All I’m saying is that if you’re already intending on doing it, then you may as well make some noise on your way out. Let people fucking know! Find your local congressperson’s office, your mayor’s office, hell even find a city councilor, and blow your brains out all over their very nice suits that probably cost more than you make in a month.
Make your problems their problem. Go out with a bang. Have one final hoorah all over some unsuspecting piece of shit senator. Because nothing’s gonna change if we’re all taught to be so fucking polite, even in death. Because we’ve been taught that suicide is “cowardly” and “selfish”. But there’s nothing selfish about it! I don’t know, maybe if the living weren’t so selfish with their resources, we wouldn’t wanna kill ourselves in the first place!
So be loud. Be rowdy. The way our Founding Daddies intended! And who knows, maybe you’ll find that you dig being rowdy so much that you won’t even look forward to digging your own grave anymore. Because let’s face it: life is just so much more worth living when you’re so done caring about the sensibilities of others that your suicidal ideation shifts from dying quietly in your own grave so you don’t bother anyone, to giving everyone else PTSD over your trainwreck of a suicide because after all, you’re the one who’s in control.

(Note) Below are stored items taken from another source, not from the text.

-- ==== Sys2Proof/Machine/Flags.lean ====
section
/-! DEFINITION. The conditions on flags: the precondition checks of the operations with the outcome of each (60 R231), in
the order of the operations' lines, and the conditions of the two events (60 R232). -/

namespace Sys2Proof.Machine

open Sys2Proof

/-- The outcome of the first check that fails, in the order of the lines. -/
def firstFault : List (Bool × Fault) → Option Fault
  | [] => none
  | (bad, f) :: rest => if bad then some f else firstFault rest

/-- Whether the condition a line of a serial operation tests holds (41 R131 lines 1 and 2, R135 lines 1 and 2). -/
def serialCheckHolds : SerialCheck → State → Bool
  | .txBusy, s => s.serial.txBusy
  | .armed, s => s.serial.timerEnable || s.serial.edgeEnable
  | .timerOn, s => s.serial.timerEnable

/-- `initializeLines` line 1 (42 R173). -/
def initializeLinesChecks (s : State) : List (Bool × Fault) := [(s.radio.configured, .radioReinit)]

/-- `configure` lines 2 and 3 (42 R174). -/
def configureChecks (s : State) : List (Bool × Fault) :=
  [(!s.radio.lineDirSet, .radioNotInitialized), (s.radio.configured, .radioReconfigure)]

/-- `setMode` lines 2 and 3 (42 R175). -/
def setModeChecks (s : State) : List (Bool × Fault) :=
  [(!s.radio.lineDirSet, .radioNotInitialized), (!s.radio.configured, .radioNotConfigured)]

/-- `transmitPacket` lines 2 to 4 and `receivePacket` lines 1 to 3 (43 R203, R205), in mode `m`. -/
def packetChecks (m : RadioMode) (s : State) : List (Bool × Fault) :=
  [(!s.radio.lineDirSet, .radioNotInitialized), (!s.radio.configured, .radioNotConfigured),
    (decide (s.radio.radioMode ≠ m), .radioWrongMode)]

/-- `hasData` line 1 (43 R204). -/
def hasDataChecks (s : State) : List (Bool × Fault) := [(!s.radio.lineDirSet, .radioNotInitialized)]

/-- The condition of the timer event: `TimerEnable` = 1 and `now` = `TimerDue` (40 R111, 60 R232). -/
def timerEventDue (s : State) : Bool := s.serial.timerEnable && decide (s.now = s.serial.timerDue)

/-- The condition of the edge event: `EdgeEnable` = 1 and `RXD` went from 1 to 0 at this tick (60 R232). -/
def edgeEventDue (s : State) : Bool := s.serial.edgeEnable && s.env.rxdFell

end Sys2Proof.Machine
end

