-- ==== Sys2Proof/Machine/Operands.lean ====
section
/-! DEFINITION. Operand forms: how bytes are taken apart and put together (30_encoding section 2) and the micro-steps of
the wire formats (30_encoding section 1, 42 R171, R172, 43 R201, R202). -/

namespace Sys2Proof.Machine

open Sys2Proof

/-- The bits of a byte, most significant first: the order of every radio stream (20_memory R63, 30 R89). -/
def msbBits (x : Byte) : List Bit :=
  [x.getLsbD 7, x.getLsbD 6, x.getLsbD 5, x.getLsbD 4, x.getLsbD 3, x.getLsbD 2, x.getLsbD 1, x.getLsbD 0]

/-- `{ s, r[7:1] }`: the receive shift of the serial engine (30 R88). -/
def shiftInTop (s : Bit) (r : Byte) : Byte := BitVec.cons s (r.extractLsb' 1 7)

/-- `x >> 1`: the transmit shift of the serial engine (41 R133, R145). -/
def shiftOut (x : Byte) : Byte := x >>> 1

/-- `{ x[6:0], b }`: the receive shift of the radio driver (30 R89, 43 R202). -/
def shiftInBottom (x : Byte) (b : Bit) : Byte := BitVec.concat (x.extractLsb' 0 7) b

/-- The serial frame of a byte, cell by cell in time order (30 R81). -/
def frameCells (v : Byte) : List Bit := false :: (msbBits v).reverse ++ [true]

/-- The configuration stream, cell by cell (30 R82); also the payload part of R84 and R85. -/
def byteCells (bs : List Byte) : List Bit := bs.flatMap msbBits

/-- The transmit packet stream, cell by cell (30 R84). -/
def packetCells (p : Params) (payload : List Byte) : List Bit := byteCells (p.nodeAddr0 :: p.nodeAddr1 :: payload)

/-- The role bit of `setMode` (30 R83). -/
def roleBit (m : RadioMode) : Bit := if m = .receive then Config.roleBitRx else Config.roleBitTx

/-- One clock pulse (00 R12). -/
def clockPulse : List Micro := [.set .clk true, .set .clk false]

/-- An outbound bit cell, `ClockOutBit(b)` (30 R86, 42 R171). -/
def clockOutBit (b : Bit) : List Micro := .set .data b :: clockPulse

/-- `ClockOutByte(x)` (42 R172). -/
def clockOutByte (x : Byte) : List Micro := (msbBits x).flatMap clockOutBit

/-- `ClockOutByte(MemRead(PacketBuffer, i))` (43 R203 line 9): the byte is read when its bits go out. -/
def clockOutBuffer (i : Nat) : List Micro :=
  [7, 6, 5, 4, 3, 2, 1, 0].flatMap fun j => .setFromBuffer i j :: clockPulse

/-- An inbound bit cell, `ClockInBit()` (30 R87, 43 R201 lines 1 to 3). -/
def clockInBit : List Micro := .sampleData :: clockPulse

/-- `ClockInByte()` (43 R202). -/
def clockInByte : List Micro := .clearX :: (List.replicate 8 (clockInBit ++ [.shiftX])).flatten

/-- `transmitByte(v)`, its eight lines (41 R131). -/
def transmitByteLines (v : Byte) : List Micro :=
  [.check .txBusy .txReentry, .check .armed .serialOverlap, .loadTxShift v, .clearBitIndex, .setSerialMode .tx, .setTxBusy,
    .armLead, .waitTxDone]

/-- `armReceive()`, its six lines (41 R135); line 2 stands after line 1, so `Mode` = `ModeRx` where it faults. -/
def armReceiveLines : List Micro :=
  [.check .txBusy .serialOverlap, .check .timerOn .rearmMidByte, .setSerialMode .rx, .clearBitIndex, .clearRxSync,
    .enableEdge]

/-- `for i do MemWrite(PacketBuffer, i, buffer[i])`, from index `i` on (43 R203 line 5). -/
def bufferWrites : Nat → List Byte → List Micro
  | _, [] => []
  | i, v :: vs => .bufferWrite i v :: bufferWrites (i + 1) vs

/-- `initializeLines` lines 2 to 7 (42 R173). -/
def initializeLinesLines : List Micro :=
  [.dir .ce .output, .dir .cs .output, .dir .clk .output, .dir .dr .input, .dir .data .output, .setLineDirSet]

/-- `configure` lines 4 to 9 (42 R174). DEDUCED (log 32): no line sets `DATA_DIR`, although 10_state R38 lists `configure`
among its writers; the lines of R174 are followed. -/
def configureLines (word : List Byte) : List Micro :=
  [.set .ce false, .set .cs true, .delay .cfgSetup] ++ word.flatMap clockOutByte ++ [.set .cs false, .setConfigured]

/-- `setMode` lines 4 to 14 (42 R175). -/
def setModeLines (m : RadioMode) : List Micro :=
  [.set .ce false, .set .cs true, .dir .data .output, .delay .modePre] ++ clockOutBit (roleBit m)
    ++ [.delay .modePost, .set .cs false]
    ++ (if m = .receive then [.dir .data .input, .set .ce true] else [])
    ++ [.setRadioMode m]

/-- `transmitPacket` lines 5 to 10 (43 R203). -/
def transmitPacketLines (p : Params) (buffer : List Byte) : List Micro :=
  bufferWrites 0 buffer ++ [.set .ce true] ++ clockOutByte p.nodeAddr0 ++ clockOutByte p.nodeAddr1
    ++ (List.range p.payloadWidth).flatMap clockOutBuffer ++ [.set .ce false]

/-- `receivePacket` lines 4 to 7 (43 R205). -/
def receivePacketLines (p : Params) : List Micro :=
  [.set .ce false] ++ (List.range p.payloadWidth).flatMap (fun i => clockInByte ++ [.bufferTake i])
    ++ [.waitDrInactive, .set .ce true]

end Sys2Proof.Machine
end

And that’s really what it boils down to: control. We let society control us so much that we even care what they’ll think about our deaths (what the fuck will you care – you’ll be dead!) So stop it. Shift your attitude. Live your life (or end it) the way you want. Because again, you’re the one in control.
*Please don’t tell my therapist; I’ve been denying plan and intent and I intend to keep up the façade.**
**I’m kidding, I don’t have a therapist. You think I can afford that?!